» Work required: After finding the line with "(R149, R173). -/" in the entries below, retype exactly each line from there through the line with "(s.startWorkgroup c.start place)", including that final line.

» Data for this task:
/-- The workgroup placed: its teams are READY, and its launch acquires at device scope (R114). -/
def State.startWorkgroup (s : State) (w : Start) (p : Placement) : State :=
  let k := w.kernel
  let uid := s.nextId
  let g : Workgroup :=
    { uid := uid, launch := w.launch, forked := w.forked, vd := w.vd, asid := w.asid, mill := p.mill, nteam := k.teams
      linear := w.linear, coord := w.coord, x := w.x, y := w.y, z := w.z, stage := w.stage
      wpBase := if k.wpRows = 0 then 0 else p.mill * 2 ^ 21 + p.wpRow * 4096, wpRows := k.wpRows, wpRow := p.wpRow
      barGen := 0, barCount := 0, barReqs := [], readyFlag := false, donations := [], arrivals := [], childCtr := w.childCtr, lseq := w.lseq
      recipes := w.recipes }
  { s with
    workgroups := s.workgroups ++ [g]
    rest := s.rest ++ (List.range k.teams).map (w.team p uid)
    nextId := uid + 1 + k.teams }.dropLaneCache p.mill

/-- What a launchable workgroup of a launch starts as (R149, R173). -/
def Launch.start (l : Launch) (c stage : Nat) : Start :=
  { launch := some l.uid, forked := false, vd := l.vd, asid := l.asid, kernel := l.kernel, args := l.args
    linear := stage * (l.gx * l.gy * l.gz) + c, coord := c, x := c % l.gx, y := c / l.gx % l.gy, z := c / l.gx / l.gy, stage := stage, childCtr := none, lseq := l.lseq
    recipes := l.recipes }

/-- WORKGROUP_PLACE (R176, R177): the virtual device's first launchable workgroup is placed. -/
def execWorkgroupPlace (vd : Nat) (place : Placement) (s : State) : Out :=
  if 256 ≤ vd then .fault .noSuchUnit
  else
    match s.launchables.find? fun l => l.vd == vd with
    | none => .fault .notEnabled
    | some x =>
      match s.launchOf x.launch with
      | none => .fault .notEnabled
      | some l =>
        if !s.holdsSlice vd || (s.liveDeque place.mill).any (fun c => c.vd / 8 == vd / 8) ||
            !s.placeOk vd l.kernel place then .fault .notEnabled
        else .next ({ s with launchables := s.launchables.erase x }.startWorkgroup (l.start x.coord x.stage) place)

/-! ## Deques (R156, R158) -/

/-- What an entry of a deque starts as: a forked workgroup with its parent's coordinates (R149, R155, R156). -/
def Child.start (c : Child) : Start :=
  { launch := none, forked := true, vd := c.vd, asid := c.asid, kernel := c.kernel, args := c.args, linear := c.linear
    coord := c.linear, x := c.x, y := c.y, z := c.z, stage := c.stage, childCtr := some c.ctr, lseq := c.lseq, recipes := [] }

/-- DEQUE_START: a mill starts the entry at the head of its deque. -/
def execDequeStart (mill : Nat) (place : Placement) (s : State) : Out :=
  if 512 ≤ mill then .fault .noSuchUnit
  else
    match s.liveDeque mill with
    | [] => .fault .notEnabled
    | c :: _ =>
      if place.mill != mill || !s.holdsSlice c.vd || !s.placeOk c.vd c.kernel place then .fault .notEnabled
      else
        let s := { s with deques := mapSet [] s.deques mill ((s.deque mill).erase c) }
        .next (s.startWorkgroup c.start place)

==

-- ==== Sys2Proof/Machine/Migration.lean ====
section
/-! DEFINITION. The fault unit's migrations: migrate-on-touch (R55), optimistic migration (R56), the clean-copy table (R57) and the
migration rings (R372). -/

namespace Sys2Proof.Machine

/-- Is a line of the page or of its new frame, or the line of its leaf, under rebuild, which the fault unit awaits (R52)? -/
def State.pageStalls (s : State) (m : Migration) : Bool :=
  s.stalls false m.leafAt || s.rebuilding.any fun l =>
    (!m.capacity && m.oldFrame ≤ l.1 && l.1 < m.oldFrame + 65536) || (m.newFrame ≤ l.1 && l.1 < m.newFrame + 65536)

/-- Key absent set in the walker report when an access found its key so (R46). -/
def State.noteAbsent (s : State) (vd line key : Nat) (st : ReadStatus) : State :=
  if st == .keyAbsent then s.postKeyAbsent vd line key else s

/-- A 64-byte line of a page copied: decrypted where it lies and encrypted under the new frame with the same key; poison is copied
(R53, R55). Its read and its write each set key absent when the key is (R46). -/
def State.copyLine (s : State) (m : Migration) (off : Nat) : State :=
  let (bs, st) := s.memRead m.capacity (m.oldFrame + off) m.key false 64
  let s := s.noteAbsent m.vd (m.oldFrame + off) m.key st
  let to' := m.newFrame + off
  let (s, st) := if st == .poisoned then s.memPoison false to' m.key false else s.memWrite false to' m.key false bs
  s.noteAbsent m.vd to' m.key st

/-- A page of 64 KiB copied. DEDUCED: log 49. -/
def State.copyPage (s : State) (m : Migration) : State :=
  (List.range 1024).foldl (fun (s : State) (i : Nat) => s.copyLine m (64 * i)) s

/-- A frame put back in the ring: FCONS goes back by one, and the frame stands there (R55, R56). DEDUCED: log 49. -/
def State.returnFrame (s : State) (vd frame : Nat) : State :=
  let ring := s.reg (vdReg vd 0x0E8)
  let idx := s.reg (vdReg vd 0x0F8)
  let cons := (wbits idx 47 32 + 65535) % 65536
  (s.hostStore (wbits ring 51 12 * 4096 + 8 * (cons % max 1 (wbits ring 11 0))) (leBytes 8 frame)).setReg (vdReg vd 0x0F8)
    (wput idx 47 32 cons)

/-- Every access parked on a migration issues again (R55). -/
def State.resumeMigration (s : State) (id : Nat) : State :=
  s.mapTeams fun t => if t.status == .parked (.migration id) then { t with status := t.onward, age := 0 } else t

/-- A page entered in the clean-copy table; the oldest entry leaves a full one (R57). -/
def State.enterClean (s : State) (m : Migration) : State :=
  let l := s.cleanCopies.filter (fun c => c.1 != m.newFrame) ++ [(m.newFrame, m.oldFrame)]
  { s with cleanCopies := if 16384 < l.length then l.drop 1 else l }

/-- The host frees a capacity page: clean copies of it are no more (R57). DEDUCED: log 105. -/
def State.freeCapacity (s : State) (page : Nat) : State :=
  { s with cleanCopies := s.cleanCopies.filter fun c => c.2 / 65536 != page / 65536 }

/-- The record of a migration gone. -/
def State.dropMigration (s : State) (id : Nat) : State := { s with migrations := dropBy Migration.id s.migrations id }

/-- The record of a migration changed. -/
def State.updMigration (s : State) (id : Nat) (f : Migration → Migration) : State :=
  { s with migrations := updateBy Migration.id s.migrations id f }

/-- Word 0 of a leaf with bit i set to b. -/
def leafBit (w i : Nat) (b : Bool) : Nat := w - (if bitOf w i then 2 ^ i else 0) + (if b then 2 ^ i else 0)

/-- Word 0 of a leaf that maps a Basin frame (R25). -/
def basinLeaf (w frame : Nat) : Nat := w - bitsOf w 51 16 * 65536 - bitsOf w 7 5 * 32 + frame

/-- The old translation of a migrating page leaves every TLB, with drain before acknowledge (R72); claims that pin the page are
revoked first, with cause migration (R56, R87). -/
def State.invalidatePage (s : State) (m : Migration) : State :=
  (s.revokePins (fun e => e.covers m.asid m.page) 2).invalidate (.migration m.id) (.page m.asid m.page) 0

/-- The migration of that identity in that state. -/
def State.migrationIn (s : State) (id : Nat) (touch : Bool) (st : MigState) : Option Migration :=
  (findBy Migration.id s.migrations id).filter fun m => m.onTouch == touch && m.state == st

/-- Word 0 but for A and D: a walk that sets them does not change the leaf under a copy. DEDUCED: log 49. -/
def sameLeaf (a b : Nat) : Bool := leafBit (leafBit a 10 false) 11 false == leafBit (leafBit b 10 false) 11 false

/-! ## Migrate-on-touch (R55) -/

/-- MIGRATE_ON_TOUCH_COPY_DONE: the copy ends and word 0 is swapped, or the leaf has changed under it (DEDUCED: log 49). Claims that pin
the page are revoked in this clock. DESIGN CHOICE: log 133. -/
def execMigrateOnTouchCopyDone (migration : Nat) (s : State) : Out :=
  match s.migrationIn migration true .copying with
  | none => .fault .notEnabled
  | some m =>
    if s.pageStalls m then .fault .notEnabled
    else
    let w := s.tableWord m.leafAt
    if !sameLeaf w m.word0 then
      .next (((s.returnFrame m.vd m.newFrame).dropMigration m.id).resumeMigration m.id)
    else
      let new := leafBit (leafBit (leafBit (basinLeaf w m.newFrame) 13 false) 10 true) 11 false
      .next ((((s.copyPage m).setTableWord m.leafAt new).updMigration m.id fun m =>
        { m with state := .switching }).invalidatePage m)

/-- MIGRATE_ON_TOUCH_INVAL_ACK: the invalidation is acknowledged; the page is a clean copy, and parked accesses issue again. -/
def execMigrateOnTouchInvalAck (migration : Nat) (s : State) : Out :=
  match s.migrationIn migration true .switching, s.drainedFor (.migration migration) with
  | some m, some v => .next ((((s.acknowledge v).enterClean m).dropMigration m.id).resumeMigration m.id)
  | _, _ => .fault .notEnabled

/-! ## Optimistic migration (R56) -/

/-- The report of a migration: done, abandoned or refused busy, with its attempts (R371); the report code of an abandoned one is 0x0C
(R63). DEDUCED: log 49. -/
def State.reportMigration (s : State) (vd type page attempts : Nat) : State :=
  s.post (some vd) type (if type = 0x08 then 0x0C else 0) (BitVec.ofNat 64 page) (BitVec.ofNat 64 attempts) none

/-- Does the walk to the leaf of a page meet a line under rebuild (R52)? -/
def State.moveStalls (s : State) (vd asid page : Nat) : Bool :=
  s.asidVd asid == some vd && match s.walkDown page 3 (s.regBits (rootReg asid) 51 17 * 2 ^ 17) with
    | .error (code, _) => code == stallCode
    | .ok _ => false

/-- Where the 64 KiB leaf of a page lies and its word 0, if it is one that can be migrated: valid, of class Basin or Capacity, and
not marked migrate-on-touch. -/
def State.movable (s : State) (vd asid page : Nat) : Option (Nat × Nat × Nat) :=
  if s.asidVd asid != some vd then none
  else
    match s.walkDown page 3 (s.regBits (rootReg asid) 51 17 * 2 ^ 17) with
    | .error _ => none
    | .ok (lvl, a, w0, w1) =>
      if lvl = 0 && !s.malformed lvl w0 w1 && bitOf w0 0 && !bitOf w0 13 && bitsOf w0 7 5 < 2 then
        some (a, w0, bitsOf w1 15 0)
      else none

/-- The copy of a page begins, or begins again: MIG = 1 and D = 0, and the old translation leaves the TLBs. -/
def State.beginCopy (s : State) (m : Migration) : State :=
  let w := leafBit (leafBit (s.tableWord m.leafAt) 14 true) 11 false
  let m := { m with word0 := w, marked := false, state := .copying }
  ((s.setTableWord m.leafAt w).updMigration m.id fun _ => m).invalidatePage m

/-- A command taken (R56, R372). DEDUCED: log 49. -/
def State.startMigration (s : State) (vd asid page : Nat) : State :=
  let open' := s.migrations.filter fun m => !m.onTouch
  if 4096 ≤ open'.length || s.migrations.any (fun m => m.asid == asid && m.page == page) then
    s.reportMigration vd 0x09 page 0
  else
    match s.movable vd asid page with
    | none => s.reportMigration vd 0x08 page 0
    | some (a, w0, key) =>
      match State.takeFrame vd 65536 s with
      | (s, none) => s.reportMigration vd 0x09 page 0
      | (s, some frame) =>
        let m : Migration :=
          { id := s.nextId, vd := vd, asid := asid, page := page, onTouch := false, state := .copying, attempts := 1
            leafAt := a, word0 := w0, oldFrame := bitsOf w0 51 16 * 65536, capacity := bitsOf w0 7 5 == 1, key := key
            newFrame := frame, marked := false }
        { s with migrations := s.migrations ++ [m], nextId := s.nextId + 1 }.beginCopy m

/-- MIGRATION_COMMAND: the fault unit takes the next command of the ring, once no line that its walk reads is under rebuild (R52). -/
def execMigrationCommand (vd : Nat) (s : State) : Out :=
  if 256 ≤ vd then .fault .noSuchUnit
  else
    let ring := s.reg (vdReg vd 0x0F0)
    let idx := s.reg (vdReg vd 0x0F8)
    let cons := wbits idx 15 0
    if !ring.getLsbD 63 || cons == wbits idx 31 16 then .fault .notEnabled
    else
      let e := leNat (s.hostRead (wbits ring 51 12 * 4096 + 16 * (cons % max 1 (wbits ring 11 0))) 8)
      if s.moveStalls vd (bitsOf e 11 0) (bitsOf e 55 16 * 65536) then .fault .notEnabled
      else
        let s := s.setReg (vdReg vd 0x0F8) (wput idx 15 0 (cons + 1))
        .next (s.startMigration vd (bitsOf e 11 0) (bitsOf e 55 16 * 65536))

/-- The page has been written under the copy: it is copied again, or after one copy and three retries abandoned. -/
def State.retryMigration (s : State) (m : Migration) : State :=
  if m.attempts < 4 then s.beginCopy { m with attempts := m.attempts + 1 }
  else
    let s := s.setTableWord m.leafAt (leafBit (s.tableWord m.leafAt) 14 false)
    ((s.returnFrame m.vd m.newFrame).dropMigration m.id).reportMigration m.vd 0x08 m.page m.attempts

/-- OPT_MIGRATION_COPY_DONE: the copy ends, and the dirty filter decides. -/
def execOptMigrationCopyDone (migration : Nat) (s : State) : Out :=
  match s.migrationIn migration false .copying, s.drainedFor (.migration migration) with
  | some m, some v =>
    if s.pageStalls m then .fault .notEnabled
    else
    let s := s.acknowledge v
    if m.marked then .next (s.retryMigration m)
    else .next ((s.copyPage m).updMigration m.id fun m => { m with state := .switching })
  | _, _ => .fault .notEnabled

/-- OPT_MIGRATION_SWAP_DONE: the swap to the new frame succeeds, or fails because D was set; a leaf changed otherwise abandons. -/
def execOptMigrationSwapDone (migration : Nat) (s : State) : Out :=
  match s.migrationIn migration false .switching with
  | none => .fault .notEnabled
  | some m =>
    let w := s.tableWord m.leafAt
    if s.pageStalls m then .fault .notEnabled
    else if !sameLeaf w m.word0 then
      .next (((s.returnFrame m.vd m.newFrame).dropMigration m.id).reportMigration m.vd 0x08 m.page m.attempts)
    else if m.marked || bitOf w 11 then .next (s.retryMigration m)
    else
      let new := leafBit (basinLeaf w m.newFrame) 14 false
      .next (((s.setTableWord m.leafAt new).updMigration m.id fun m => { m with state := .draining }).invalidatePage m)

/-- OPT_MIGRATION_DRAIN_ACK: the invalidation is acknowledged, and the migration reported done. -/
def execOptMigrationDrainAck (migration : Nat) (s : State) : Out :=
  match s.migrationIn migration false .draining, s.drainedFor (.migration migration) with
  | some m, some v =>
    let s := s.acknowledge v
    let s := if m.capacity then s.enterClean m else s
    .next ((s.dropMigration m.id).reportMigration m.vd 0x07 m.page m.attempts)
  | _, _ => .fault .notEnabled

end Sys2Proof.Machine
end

» Exercise result:
/-- What a launchable workgroup of a launch starts as (R149, R173). -/
def Launch.start (l : Launch) (c stage : Nat) : Start :=
  { launch := some l.uid, forked := false, vd := l.vd, asid := l.asid, kernel := l.kernel, args := l.args
    linear := stage * (l.gx * l.gy * l.gz) + c, coord := c, x := c % l.gx, y := c / l.gx % l.gy, z := c / l.gx / l.gy, stage := stage, childCtr := none, lseq := l.lseq
    recipes := l.recipes }

/-- WORKGROUP_PLACE (R176, R177): the virtual device's first launchable workgroup is placed. -/
def execWorkgroupPlace (vd : Nat) (place : Placement) (s : State) : Out :=
  if 256 ≤ vd then .fault .noSuchUnit
  else
    match s.launchables.find? fun l => l.vd == vd with
    | none => .fault .notEnabled
    | some x =>
      match s.launchOf x.launch with
      | none => .fault .notEnabled
      | some l =>
        if !s.holdsSlice vd || (s.liveDeque place.mill).any (fun c => c.vd / 8 == vd / 8) ||
            !s.placeOk vd l.kernel place then .fault .notEnabled
        else .next ({ s with launchables := s.launchables.erase x }.startWorkgroup (l.start x.coord x.stage) place)

/-! ## Deques (R156, R158) -/

/-- What an entry of a deque starts as: a forked workgroup with its parent's coordinates (R149, R155, R156). -/
def Child.start (c : Child) : Start :=
  { launch := none, forked := true, vd := c.vd, asid := c.asid, kernel := c.kernel, args := c.args, linear := c.linear
    coord := c.linear, x := c.x, y := c.y, z := c.z, stage := c.stage, childCtr := some c.ctr, lseq := c.lseq, recipes := [] }

/-- DEQUE_START: a mill starts the entry at the head of its deque. -/
def execDequeStart (mill : Nat) (place : Placement) (s : State) : Out :=
  if 512 ≤ mill then .fault .noSuchUnit
  else
    match s.liveDeque mill with
    | [] => .fault .notEnabled
    | c :: _ =>
      if place.mill != mill || !s.holdsSlice c.vd || !s.placeOk c.vd c.kernel place then .fault .notEnabled
      else
        let s := { s with deques := mapSet [] s.deques mill ((s.deque mill).erase c) }
        .next (s.startWorkgroup c.start place)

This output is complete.